The primary goal of this course was to analyze the overall framework for the regulation of medical devices in the United States throughout the product lifecycle, including the origins and rationale for regulatory requirements, design, and quality testing and standards. Principle topics included US Medical Device Regulations, medical device classification, controls, routes of submission to the US Food and Drug Administration (FDA) 510(k) submission, Premarket Application (PMA), Investigational Device Exemption (IDE), Humanitarian Device Exemption (HDE), and Pediatric), standards, testing, labeling, legal enforcement of the US Code of Federal Regulations (CFRs), FDA actions, design control, post-market surveillance, and working with the FDA.
- Differentiate the role of the clinical research monitor from other clinical research professionals.
- Compare and contrast medical device development within the U.S. to medical device development outside of the U.S.

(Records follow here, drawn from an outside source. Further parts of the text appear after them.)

/-- A base that a trigger takes to HALT. -/
theorem haltTrigger_base (hrole : s.mode.role = some .base) (hsnap : s.mode.current ≠ .snapshot) (hc : c ≠ .modeRequest) :
    s.haltKeeps (s.haltTrigger c) ∧ (s.haltTrigger c).mode.current = .halt ∧ (s.haltTrigger c).mode.haltCause = c := by
  by_cases hhalt : s.mode.current = .halt
  · rw [haltTrigger_again hwait hperm hhalt]
    exact ⟨s.noteHalt_keeps c, by rw [State.noteHalt_mode, hhalt], by rw [State.noteHalt_mode]⟩
  · have hdrop := dropRequest_keeps hsnap
    have hentry := enterHalt_base (s := s.dropRequest) (c := c) (hdrop.role.trans hrole) (by rw [dropRequest_current hsnap]; exact hsnap)
    obtain ⟨hcur, hcause, -⟩ := s.dropRequest.haltNoted_mode c
    rw [haltTrigger_enters hwait hperm hhalt hc, hentry, State.releaseLost_mode, ← State.stopTold_frame _ c .mode rfl]
    exact ⟨((hdrop.trans (State.haltNoted_keeps _ c)).trans (State.stopTold_keeps _ c)).trans (State.releaseLost_keeps _), hcur, hcause⟩

end

/-! ### A stop event and a stop input that is held (R356, R358) -/

theorem stopCopyOn_frame (s : State) (b : Bool) (e : StopEvent) : State.changesOnly [.crier, .radio] s (s.stopCopyOn b e) := by
  unfold State.stopCopyOn
  extract_lets map chan copy next e' t
  have hnext : s.changesOnly [.crier] t := s.updCrier_frame _
  refine changesOnly_ite ?_ ((hnext.seq (t.updCrier_frame _)).within (by decide))
  exact (((((hnext.seq (t.updRadio_frame _)).seq (State.updRadio_frame _ _)).seq (State.updRadio_frame _ _)).seq
    (State.updRadio_frame _ _))).within (by decide)

theorem stopCopyDue_frame (s : State) (b : Bool) : State.changesOnly [.crier, .radio] s (s.stopCopyDue b) := by
  unfold State.stopCopyDue
  split
  · exact changesOnly_refl _ s
  · exact changesOnly_ite (stopCopyOn_frame s b _) (changesOnly_refl _ s)

theorem stopCopy_frame (s : State) : State.changesOnly [.crier, .radio] s s.stopCopy :=
  changesOnly_ite (((stopCopyDue_frame s false).seq (stopCopyDue_frame _ true)).within (by decide)) (changesOnly_refl _ s)

/-- A stop event writes of the dictionary its number and the count of stops alone. -/
theorem stopEvent_frame (s : State) (cause origin : Nat) :
    State.changesOnly [.crier, .radio, .dict] s (s.stopEvent cause origin) ∧ s.sameTally (s.stopEvent cause origin) := by
  unfold State.stopEvent
  split
  · exact ⟨changesOnly_refl _ s, rfl, rfl⟩
  · extract_lets id e t
    have hnoted : s.changesOnly [.crier] t := s.updCrier_frame _
    have hcopy := stopCopy_frame ((t.setReg Obj.lastStopId id).incr Obj.stopsSent)
    refine ⟨(((hnoted.seq (t.setReg_frame _ _)).seq (State.incr_frame _ _)).seq hcopy).within (by decide), ?_⟩
    have hid : s.sameTally (t.setReg Obj.lastStopId id) := t.sameTally_setReg id (by decide)
    have hcount := (t.setReg Obj.lastStopId id).sameTally_setReg (o := Obj.stopsSent)
      (((t.setReg Obj.lastStopId id).regAt Obj.stopsSent 0 + (1 : Nat)) % (256 ^ Obj.stopsSent.size : Nat)) (by decide)
    exact (hid.trans hcount).trans (State.sameTally_of_eq (hcopy .dict rfl).symm (hcopy .milestone rfl).symm)

/-- What a held stop input adds to what entry to HALT writes. -/
def stopParts : List Part := baseHaltParts ++ [.crier, .radio]

section
variable {s : State}

theorem heldStop_clear (hA : s.crier.levelA = false) (hB : s.crier.levelB = false) : s.heldStop = s := by
  rw [State.heldStop, hA, hB]
  rfl

theorem heldStop_asserted (hlevel : s.crier.levelA = true ∨ s.crier.levelB = true) (hserv : s.mode.current ≠ .service) :
    s.heldStop = (s.haltTrigger .stopInput).stopEvent 1 s.ownIndex := by
  rw [State.heldStop, if_pos (by simpa using hlevel), State.stopAct, if_neg hserv]

/-- A base in BASE or HALT goes to HALT by a stop input that is held. -/
theorem heldStop_halts (hlevel : s.crier.levelA = true ∨ s.crier.levelB = true) (hwait : s.resetWaits = false)
    (hrole : s.mode.role = some .base) (hmode : s.mode.current = .base ∨ s.mode.current = .halt) :
    s.changesOnly stopParts s.heldStop ∧ s.sameTally s.heldStop ∧ s.heldStop.mode.current = .halt ∧
      s.heldStop.mode.haltCause = .stopInput ∧ s.heldStop.mode.clockFail = s.mode.clockFail := by
  have hperm : haltPermitted s.mode.current s.isWorker .stopInput = true := by
    rcases hmode with h | h <;> rw [h] <;> rfl
  have hserv : s.mode.current ≠ .service := by rcases hmode with h | h <;> rw [h] <;> decide
  have hsnap : s.mode.current ≠ .snapshot := by rcases hmode with h | h <;> rw [h] <;> decide
  obtain ⟨hkeeps, hcur, hcause⟩ := haltTrigger_base hwait hperm hrole hsnap (by decide)
  rw [heldStop_asserted hlevel hserv]
  obtain ⟨hframe, htally⟩ := stopEvent_frame (s.haltTrigger .stopInput) 1 s.ownIndex
  refine ⟨(hkeeps.frame.seq hframe).within (by decide), hkeeps.tally.trans htally, ?_⟩
  rw [← hframe .mode rfl]
  exact ⟨hcur, hcause, hkeeps.clockFail⟩

end

/-! ### The pair's identity at a new acting unit (R598) -/

theorem State.mapChans_frame (s : State) (f : Nat → Channel → Channel) : State.changesOnly [.gnss] s (s.mapChans f) :=
  changesOnly_foldl (fun (t : State) (e : Nat × Channel) => t.setChan_frame e.1 (f e.1 e.2)) s.gnss.channels s

@[simp] theorem State.mapChans_gate (s : State) (f : Nat → Channel → Channel) : (s.mapChans f).gate = s.gate := (s.mapChans_frame f .gate rfl).symm
@[simp] theorem State.mapChans_fleet (s : State) (f : Nat → Channel → Channel) : (s.mapChans f).fleet = s.fleet := (s.mapChans_frame f .fleet rfl).symm
@[simp] theorem State.mapChans_radio (s : State) (f : Nat → Channel → Channel) : (s.mapChans f).radio = s.radio := (s.mapChans_frame f .radio rfl).symm
@[simp] theorem State.mapChans_zheoc (s : State) (f : Nat → Channel → Channel) : (s.mapChans f).zheoc = s.zheoc := (s.mapChans_frame f .zheoc rfl).symm

theorem State.takeIdentity_frame (s : State) : State.changesOnly [.gate, .fleet, .radio, .gnss, .zheoc] s s.takeIdentity :=
  (((((s.updGate_frame _).seq (State.updFleet_frame _ _)).seq (State.updRadio_frame _ _)).seq (State.mapChans_frame _ _)).seq
    (State.updZheoc_frame _ _)).within (by decide)

section
variable (s : State)

theorem State.takeIdentity_linkSeq : s.takeIdentity.fleet.linkSeq = 0 := by
  simp [State.takeIdentity]

theorem State.takeIdentity_fseq : s.takeIdentity.radio.fseq = (s.radio.fseq + 256) % 65536 := by
  simp [State.takeIdentity]

theorem State.takeIdentity_linkEpoch {b : Beat} (hb : s.zheoc.partner = some b) : s.takeIdentity.gate.linkEpoch = (b.epoch + 1) % 2 ^ 32 := by
  simp [State.takeIdentity, hb]

theorem State.takeIdentity_fenced : s.takeIdentity.zheoc.fenced = s.zheoc.fenced := by
  simp [State.takeIdentity]

theorem State.takeIdentity_haltOutFrom : s.takeIdentity.zheoc.haltOutFrom = s.zheoc.haltOutFrom := by
  simp [State.takeIdentity]

end

/-! ### Role switch (R601) -/

/-- The acting unit at the boundary: in STANDBY, its radio off, HALT_OUT held for 1 us more. -/
def State.steppedDown (s : State) : State :=
  ((s.updZheoc (fun z => { z with switchAt := none, acting := false, haltOutUntil := some (s.now + 2000) })).updRadio
    (fun r => { r with on := false })).setMode .standby

/-- Its partner at the boundary: acting, in BASE. -/
def State.steppedUp (s : State) : State := (s.updZheoc (fun z => { z with switchAt := none })).takeIdentity.setMode .base

theorem State.steppedDown_frame (s : State) : State.changesOnly [.mode, .host, .zheoc, .radio] s s.steppedDown :=
  (((s.updZheoc_frame _).seq (State.updRadio_frame _ _)).seq (State.setMode_frame _ _)).within (by decide)

theorem State.steppedUp_frame (s : State) : State.changesOnly [.mode, .host, .zheoc, .gate, .fleet, .radio, .gnss] s s.steppedUp :=
  (((s.updZheoc_frame _).seq (State.takeIdentity_frame _)).seq (State.setMode_frame _ _)).within (by decide)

- Apply project management concepts to the medical device timeline, including testing, standards, quality and risk management assessments, quality systems, surveillance and reporting required to support device approval and marketing throughout the product life cycle.
- Apply the FDA’s guidance documents, expectations, and industry best practices for device promotion, labeling, advertising, and other marketing issues to medical device submissions.
- Collaborate in a team environment to research and prepare a 510(k) Submission and presentation.
- Interpret applicability of special and current industry topics and issues for device development and regulatory strategy.